Playboy, narcissique et sportif magnifique, Jimmy Keene (Taron Egerton) est le roi de la vie. Il est tiré à quatre épingles, a une allure renversante, est aimé des filles et riche. Seulement, Jimmy vend de la drogue. Un beau matin, le trafiquant est arrêté et mis face contre terre dans un smoothie fraîchement préparé, et lors de la perquisition de son manoir, en plus de la poudre, on trouve aussi des armes, mais même à ce moment-là, le beau gosse charismatique ne perd pas une once de confiance qu'il se sortira de tous les ennuis.

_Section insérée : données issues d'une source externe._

-- ==== Sys2Proof/Laws/KeepsFabric.lean ====
section
/-! SUPPORT. What the operations of Machine/Fabric.lean can change, one lemma each (Laws/Keeps.lean says how it is read). -/

namespace Sys2Proof.Machine

theorem State.cm_keeps {P B : Nat} {s0 : State} {s : State} {body : State → State} (_hp : P &&& 0 = 0) (_hb : B &&& 0x0 = 0x0)
    (h_s : Keeps P B s0 s) (h_body : ∀ x, Keeps P B s0 x → Keeps P B s0 (body x)) :
    Keeps P B s0 (State.cm s body) := by
  delta State.cm
  refine ite_of (Q := Keeps P B s0) ?_ ?_
  · refine h_body _ ?_
    exact h_s
  · exact h_s

theorem State.setDb_keeps (s : State) (l : List Advert) :
    Keeps 1024 0x40000000000000000000000000000000000000000000000000 s (State.setDb s l) := by
  have h_s : Keeps 1024 0x40000000000000000000000000000000000000000000000000 s s := Keeps.rfl
  delta State.setDb
  extract_lets -underBinder -useContext y0
  refine Keeps.set (.of rfl in_FAB_NODES) ?_
  exact Keeps.fab_ rfl h_s

theorem execAdvertAgeOut_keeps (ident : BitVec 48) (s : State) :
    KeepsO 1024 0x40000000000000000000000000000000000000000000000000 s (execAdvertAgeOut ident s) := by
  have h_s : Keeps 1024 0x40000000000000000000000000000000000000000000000000 s s := Keeps.rfl
  delta execAdvertAgeOut
  refine KeepsO.next ?_
  refine State.cm_keeps (P := 1024) (B := 0x40000000000000000000000000000000000000000000000000) rfl rfl ?_ (fun y0 hy0 => ?_)
  · exact h_s
  · refine Keeps.app (State.setDb_keeps _ _) rfl rfl ?_
    exact hy0

theorem State.helloRx_keeps (s : State) (k : Fin 4) (frame : List Byte) :
    Keeps 105728 0x800000087800013040000000000000000000000000000000018088800000 s (State.helloRx s k frame) := by
  have h_s : Keeps 105728 0x800000087800013040000000000000000000000000000000018088800000 s s := Keeps.rfl
  delta State.helloRx
  extract_lets -underBinder -useContext y0 y1 y2 y3 y4
  have hy4 : Keeps 105728 0x800000087800013040000000000000000000000000000000018088800000 s y4 := by
    refine Keeps.app (State.modNb_keeps _ _ _) rfl rfl ?_
    refine Keeps.set (.of rfl (in_linkAddr _)) ?_
    exact h_s
  split
  · rename_i y5 hx
    have hy5 : Keeps 105728 0x800000087800013040000000000000000000000000000000018088800000 s y5 := KeepsE.of_eq (by
        refine KeepsE.app (State.rxFrame_keeps _ _ _ _) rfl rfl ?_
        exact hy4) hx
    refine Keeps.app (State.modNb_keeps _ _ _) rfl rfl ?_
    refine Keeps.set (.of rfl (in_linkAddr _)) ?_
    exact hy5
  · rename_i _ y7 hx
    have hy7 : Keeps 105728 0x800000087800013040000000000000000000000000000000018088800000 s y7 := KeepsE.of_eq (by
        refine KeepsE.app (State.rxFrame_keeps _ _ _ _) rfl rfl ?_
        exact hy4) hx
    extract_lets -underBinder -useContext y8 y9 y10
    have hy9 : Keeps 105728 0x800000087800013040000000000000000000000000000000018088800000 s y9 := by
      refine Keeps.app (State.modNb_keeps _ _ _) rfl rfl ?_
      exact hy7
    have hy10 : Keeps 105728 0x800000087800013040000000000000000000000000000000018088800000 s y10 := by
      refine ite_of (Q := Keeps 105728 0x800000087800013040000000000000000000000000000000018088800000 s) ?_ ?_
      · refine Keeps.app (State.advertise_keeps _) rfl rfl ?_
        exact hy9
      · exact hy9
    refine Keeps.app (State.tryUp_keeps _ _) rfl rfl ?_
    exact hy10

theorem execHelloReceive_keeps (k : Fin 4) (frame : List Byte) (s : State) :
    KeepsO 105728 0x800000087800013040000000000000000000000000000000018088800000 s (execHelloReceive k frame s) := by
  have h_s : Keeps 105728 0x800000087800013040000000000000000000000000000000018088800000 s s := Keeps.rfl
  delta execHelloReceive
  refine KeepsO.next ?_
  refine State.cm_keeps (P := 105728) (B := 0x800000087800013040000000000000000000000000000000018088800000) rfl rfl ?_ (fun y0 hy0 => ?_)
  · exact h_s
  · refine Keeps.app (State.helloRx_keeps _ _ _) rfl rfl ?_
    exact hy0

theorem State.commandKey_keeps (s : State) : KeepsN 102656 0x800000084000000000000000000000000000000000000000018088800000 s s.commandKey := by
  intro a t e
  unfold State.commandKey at e
  rw [Option.map_eq_some_iff] at e
  obtain ⟨k, -, e⟩ := e
  injection e with e1 e2
  exact e2 ▸ State.countUse_keeps s k.no


theorem State.sendRoute_keeps (s : State) (r : Route) (type_ : ℕ) (flags : ℕ) (payload : List Byte) :
    Keeps 105728 0x800000085000000000000000000000000000000000000000018088800000 s (State.sendRoute s r type_ flags payload) := by
  have h_s : Keeps 105728 0x800000085000000000000000000000000000000000000000018088800000 s s := Keeps.rfl
  delta State.sendRoute
  split
  · exact h_s
  · split
    · refine Keeps.app (State.sendFrame_keeps _ _ _ _ _ _ _ _) rfl rfl ?_
      exact h_s
    · refine Keeps.app (State.badFabric_keeps _ _) rfl rfl ?_
      exact h_s

theorem State.fabricReply_keeps (s : State) (node : Half) (r : Result) (c : Dword) :
    Keeps 105728 0x800000085000000000000000000000000000000000000000018088800000 s (State.fabricReply s node r c) := by
  have h_s : Keeps 105728 0x800000085000000000000000000000000000000000000000018088800000 s s := Keeps.rfl
  delta State.fabricReply
  extract_lets -underBinder -useContext y0
  split
  · rename_i _ y2 _ hx _
    have hy2 : Keeps 105728 0x800000085000000000000000000000000000000000000000018088800000 s y2 := KeepsN.of_eq (by
        refine KeepsN.app (State.commandKey_keeps _) rfl rfl ?_
        exact h_s) hx
    refine Keeps.app (State.sendRoute_keeps _ _ _ _ _) rfl rfl ?_
    exact hy2
  · exact h_s

theorem State.fabricRefuse_keeps (s : State) (d : Desc) (node : Half) (c : Dword) (status : ℕ) (detail : ℕ) :
    Keeps 105728 0x800000085000000000000000000000000000000000000000018088800000 s (State.fabricRefuse s d node c status detail) := by
  have h_s : Keeps 105728 0x800000085000000000000000000000000000000000000000018088800000 s s := Keeps.rfl
  delta State.fabricRefuse
  refine Keeps.app (State.raise_keeps _ _) rfl rfl ?_
  refine Keeps.app (State.fabricReply_keeps _ _ _ _) rfl rfl ?_
  exact h_s

theorem execRouteLookup_keeps (d : Desc) (s : State) :
    KeepsO 256 0 s (execRouteLookup d s) := by
  have h_s : Keeps 256 0 s s := Keeps.rfl
  delta execRouteLookup
  refine KeepsO.next ?_
  refine State.command_keeps (P := 256) (B := 0) rfl rfl ?_ (fun y0 hy0 => ?_)
  · exact h_s
  · extract_lets -underBinder -useContext y1
    refine Keeps.app (State.ok_keeps _ _ _) rfl rfl ?_
    exact hy0

theorem State.sendReport_keeps (s : State) (r : Report) (coll : Half) :
    Keeps 105728 0x800000085000010000000000000000000000000000000000018088800000 s (State.sendReport s r coll) := by
  have h_s : Keeps 105728 0x800000085000010000000000000000000000000000000000018088800000 s s := Keeps.rfl
  delta State.sendReport
  split
  · refine Keeps.app (State.badFabric_keeps _ _) rfl rfl ?_
    exact h_s
  · extract_lets -underBinder -useContext y1
    have hy1 : Keeps 105728 0x800000085000010000000000000000000000000000000000018088800000 s y1 := by
      refine Keeps.app (State.sendRoute_keeps _ _ _ _ _) rfl rfl ?_
      exact h_s
    split
    · refine Keeps.app (State.sendRoute_keeps _ _ _ _ _) rfl rfl ?_
      exact hy1
    · refine Keeps.app (State.raise_keeps _ _) rfl rfl ?_
      refine Keeps.set (.of rfl in_FAB_STATUS) ?_
      exact hy1

theorem execReportSend_keeps (s : State) :
    KeepsO 105728 0x800000085000010000000000000000000000000000000000018088800000 s (execReportSend s) := by
  have h_s : Keeps 105728 0x800000085000010000000000000000000000000000000000018088800000 s s := Keeps.rfl
  delta execReportSend
  refine KeepsO.next ?_
  refine State.cm_keeps (P := 105728) (B := 0x800000085000010000000000000000000000000000000000018088800000) rfl rfl ?_ (fun y0 hy0 => ?_)
  · exact h_s
  · split
    · exact hy0
    · extract_lets -underBinder -useContext y2 y3
      have hy3 : Keeps 105728 0x800000085000010000000000000000000000000000000000018088800000 s y3 := by
        exact Keeps.fab_ rfl hy0
      refine ite_of (Q := Keeps 105728 0x800000085000010000000000000000000000000000000000018088800000 s) ?_ ?_
      · exact hy0
      · refine foldl_of (Q := Keeps 105728 0x800000085000010000000000000000000000000000000000018088800000 s) ?_ (fun y4 y5 my5 hy4 => ?_)
        · exact hy3
        · refine Keeps.app (State.sendReport_keeps _ _ _) rfl rfl ?_
          exact hy4

theorem execHelloSend_keeps (k : Fin 4) (s : State) :
    KeepsO 105728 0x800000084000000000000000000000000000000000000000018088800000 s (execHelloSend k s) := by
  have h_s : Keeps 105728 0x800000084000000000000000000000000000000000000000018088800000 s s := Keeps.rfl
  delta execHelloSend
  refine KeepsO.next ?_
  refine State.cm_keeps (P := 105728) (B := 0x800000084000000000000000000000000000000000000000018088800000) rfl rfl ?_ (fun y0 hy0 => ?_)
  · exact h_s
  · refine ite_of (Q := Keeps 105728 0x800000084000000000000000000000000000000000000000018088800000 s) ?_ ?_
    · exact hy0
    · refine Keeps.app (State.sendFrame_keeps _ _ _ _ _ _ _ _) rfl rfl ?_
      exact hy0

theorem execAdvanceKeyEpoch_keeps (d : Desc) (s : State) :
    KeepsO 4352 0x8000000000000000000000000000000000000000000000000 s (execAdvanceKeyEpoch d s) := by
  have h_s : Keeps 4352 0x8000000000000000000000000000000000000000000000000 s s := Keeps.rfl
  delta execAdvanceKeyEpoch
  refine KeepsO.next ?_
  refine State.command_keeps (P := 4352) (B := 0x8000000000000000000000000000000000000000000000000) rfl rfl ?_ (fun y0 hy0 => ?_)
  · exact h_s
  · extract_lets -underBinder -useContext y1 y2 y3 y4
    have hy2 : Keeps 4352 0x8000000000000000000000000000000000000000000000000 s y2 := by
      refine Keeps.set (.of rfl in_FAB_KEY_EPOCH) ?_
      exact hy0
    have hy4 : Keeps 4352 0x8000000000000000000000000000000000000000000000000 s y4 := by
      exact Keeps.key_ rfl hy2
    refine Keeps.app (State.ok_keeps _ _ _) rfl rfl ?_
    exact hy4

theorem execAdvertRepeat_keeps (s : State) :
    KeepsO 105728 0x800000084000000000000000000000000000000000000000018088800000 s (execAdvertRepeat s) := by
  have h_s : Keeps 105728 0x800000084000000000000000000000000000000000000000018088800000 s s := Keeps.rfl
  delta execAdvertRepeat
  refine KeepsO.next ?_
  refine State.cm_keeps (P := 105728) (B := 0x800000084000000000000000000000000000000000000000018088800000) rfl rfl ?_ (fun y0 hy0 => ?_)
  · exact h_s
  · extract_lets -underBinder -useContext y1 y2 y3
    have hy2 : Keeps 105728 0x800000084000000000000000000000000000000000000000018088800000 s y2 := by
      exact Keeps.fab_ rfl hy0
    refine ite_of (Q := Keeps 105728 0x800000084000000000000000000000000000000000000000018088800000 s) ?_ ?_
    · exact hy0
    · refine foldl_of (Q := Keeps 105728 0x800000084000000000000000000000000000000000000000018088800000 s) ?_ (fun y4 y5 my5 hy4 => ?_)
      · exact hy2
      · refine Keeps.app (State.sendFrame_keeps _ _ _ _ _ _ _ _) rfl rfl ?_
        exact hy4

theorem execAddressClaimFinal_keeps (s : State) :
    KeepsO 105728 0x800000084000010000000000000000000000000000000000018088800000 s (execAddressClaimFinal s) := by
  have h_s : Keeps 105728 0x800000084000010000000000000000000000000000000000018088800000 s s := Keeps.rfl
  delta execAddressClaimFinal
  refine KeepsO.next ?_
  refine State.cm_keeps (P := 105728) (B := 0x800000084000010000000000000000000000000000000000018088800000) rfl rfl ?_ (fun y0 hy0 => ?_)
  · exact h_s
  · extract_lets -underBinder -useContext y1 y2 y3 y4
    have hy1 : Keeps 105728 0x800000084000010000000000000000000000000000000000018088800000 s y1 := by
      refine Keeps.set (.of rfl in_FAB_STATUS) ?_
      exact hy0
    have hy4 : Keeps 105728 0x800000084000010000000000000000000000000000000000018088800000 s y4 := by
      exact Keeps.fab_ rfl hy1
    refine ite_of (Q := Keeps 105728 0x800000084000010000000000000000000000000000000000018088800000 s) ?_ ?_
    · exact hy0
    · refine Keeps.app (State.advertise_keeps _) rfl rfl ?_
      refine Keeps.app (State.raise_keeps _ _) rfl rfl ?_
      exact hy4

theorem State.showSingle_keeps (s : State) :
    Keeps 0 0x10000000000000000000000000000000000000000000000 s (State.showSingle s) := by
  have h_s : Keeps 0 0x10000000000000000000000000000000000000000000000 s s := Keeps.rfl
  delta State.showSingle
  refine Keeps.set (.of rfl in_FAB_STATUS) ?_
  exact h_s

Sur les conseils de son père, ancien policier (Ray Liotta), Jimmy passe un accord et plaide coupable, convaincu qu'il écopera de cinq ans, dont il ne purgera que quatre. Seulement, le juge lui inflige dix ans, et le sourire du garçon disparaît rapidement, laissant place à la prise de conscience, la peur, la rage et le ressentiment. S'étant fait avoir, le trafiquant part purger sa peine.
Sept mois plus tard, en prison, James est visité par les agents du FBI Edmund Beaumont (Robert Wisdom) et Lauren McCauley (Sepideh Moafi) qui proposent à Keene un marché alléchant : aller dans une prison où sont détenus des criminels dangereux et mentalement instables, gagner la confiance d'un détenu nommé Larry Hall (Paul Walter Hauser), qui aurait violé et tué une vingtaine de filles, et découvrir où il a enterré les corps, en échange de quoi toutes les charges contre le garçon seront abandonnées.

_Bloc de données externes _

theorem execSafetyResetRequest_keeps (v : Word) (s : State) :
    KeepsO 99824 0x800000000100000000250588030000000000000000000000018088800000 s (execSafetyResetRequest v s) := by
  have h_s : Keeps 99824 0x800000000100000000250588030000000000000000000000018088800000 s s := Keeps.rfl
  delta execSafetyResetRequest
  refine KeepsO.next ?_
  refine State.guard_keeps (P := 99824) (B := 0x800000000100000000250588030000000000000000000000018088800000) rfl rfl ?_ (fun y0 hy0 => ?_)
  · exact h_s
  · refine Keeps.app (State.writeSafReset_keeps _ _) rfl rfl ?_
    exact hy0

theorem execSafetyInputFiltered_keeps (i : Fin 12) (level : Bool) (inA : Bool) (inB : Bool) (tA : ℕ) (tB : ℕ) (s : State) :
    KeepsO 99824 0x800000000100000000F50588030000000000000000000000018088802000 s (execSafetyInputFiltered i level inA inB tA tB s) := by
  have h_s : Keeps 99824 0x800000000100000000F50588030000000000000000000000018088802000 s s := Keeps.rfl
  delta execSafetyInputFiltered
  extract_lets -underBinder -useContext y0 y1 y2 y3 y4
  have hy1 : Keeps 99824 0x800000000100000000F50588030000000000000000000000018088802000 s y1 := by
    refine ite_of (Q := Keeps 99824 0x800000000100000000F50588030000000000000000000000018088802000 s) ?_ ?_
    · refine Keeps.app (State.setLevel_keeps _ _ _ _) rfl rfl ?_
      exact h_s
    · exact h_s
  have hy2 : Keeps 99824 0x800000000100000000F50588030000000000000000000000018088802000 s y2 := by
    refine ite_of (Q := Keeps 99824 0x800000000100000000F50588030000000000000000000000018088802000 s) ?_ ?_
    · refine Keeps.app (State.setLevel_keeps _ _ _ _) rfl rfl ?_
      exact hy1
    · exact hy1
  have hy3 : Keeps 99824 0x800000000100000000F50588030000000000000000000000018088802000 s y3 := by
    refine ite_of (Q := Keeps 99824 0x800000000100000000F50588030000000000000000000000018088802000 s) ?_ ?_
    · refine Keeps.app (State.judge_keeps _ _ _) rfl rfl ?_
      exact hy2
    · exact hy2
  have hy4 : Keeps 99824 0x800000000100000000F50588030000000000000000000000018088802000 s y4 := by
    refine ite_of (Q := Keeps 99824 0x800000000100000000F50588030000000000000000000000018088802000 s) ?_ ?_
    · refine Keeps.app (State.judge_keeps _ _ _) rfl rfl ?_
      exact hy3
    · exact hy3
  refine KeepsO.next ?_
  refine Keeps.app (State.safSettle_keeps _) rfl rfl ?_
  exact hy4

theorem execDiscrepancyClear_keeps (f : Fin 6) (s : State) :
    KeepsO 99824 0x800000000100000000250588030000000000000000000000018088800000 s (execDiscrepancyClear f s) := by
  have h_s : Keeps 99824 0x800000000100000000250588030000000000000000000000018088800000 s s := Keeps.rfl
  delta execDiscrepancyClear
  extract_lets -underBinder -useContext y0 y3
  have hy0 : ∀ (y1 : State) (y2 : Bool), Keeps 99824 0x800000000100000000250588030000000000000000000000018088800000 s y1 → Keeps 99824 0x800000000100000000250588030000000000000000000000018088800000 s (y0 y1 y2) := by
    intro y1 y2 hy1
    subst y0
    refine ite_of (Q := Keeps 99824 0x800000000100000000250588030000000000000000000000018088800000 s) ?_ ?_
    · refine Keeps.app (State.setHand_keeps _ _ _ _) rfl rfl ?_
      refine Keeps.app (State.moveFn_keeps _ _ _ _) rfl rfl ?_
      exact hy1
    · exact hy1
  have hy3 : Keeps 99824 0x800000000100000000250588030000000000000000000000018088800000 s y3 := by
    refine hy0 _ _ ?_
    exact h_s
  refine KeepsO.next ?_
  refine Keeps.app (State.safSettle_keeps _) rfl rfl ?_
  refine ite_of (Q := Keeps 99824 0x800000000100000000250588030000000000000000000000018088800000 s) ?_ ?_
  · refine hy0 _ _ ?_
    exact hy3
  · exact hy3

end Sys2Proof.Machine
end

Comme par hasard, son père a eu un AVC en liberté et n'a certainement pas dix ans à vivre, alors Keene accepte le marché, étudie le dossier et se fait transférer dans la prison où même les surveillants ignorent sa véritable mission. Dans les murs de cette nouvelle prison, le garçon doit non seulement extorquer des aveux à Hall sans révéler le véritable but de sa présence ici, mais aussi survivre et ne pas perdre la raison.
Un oiseau de haut vol
En Russie, peu de gens connaissent l'écrivain Dennis Lehane, mais c'est lui qui a donné au monde « Mystic River », « Shutter Island », « The Drop » et « Gone Baby Gone », que le public connaît davantage comme des films que comme des œuvres littéraires. Maintenant, l'écrivain a fait office de showrunner et scénariste de la mini-série « Black Bird », qui s'est avérée être un projet true crime incroyablement bon et de qualité, qu'on n'hésite pas à qualifier de meilleure série de l'année dans le genre. Si « Mindhunter » (qui ne reviendra peut-être jamais) vous manque, la création d'Apple devrait vous plaire.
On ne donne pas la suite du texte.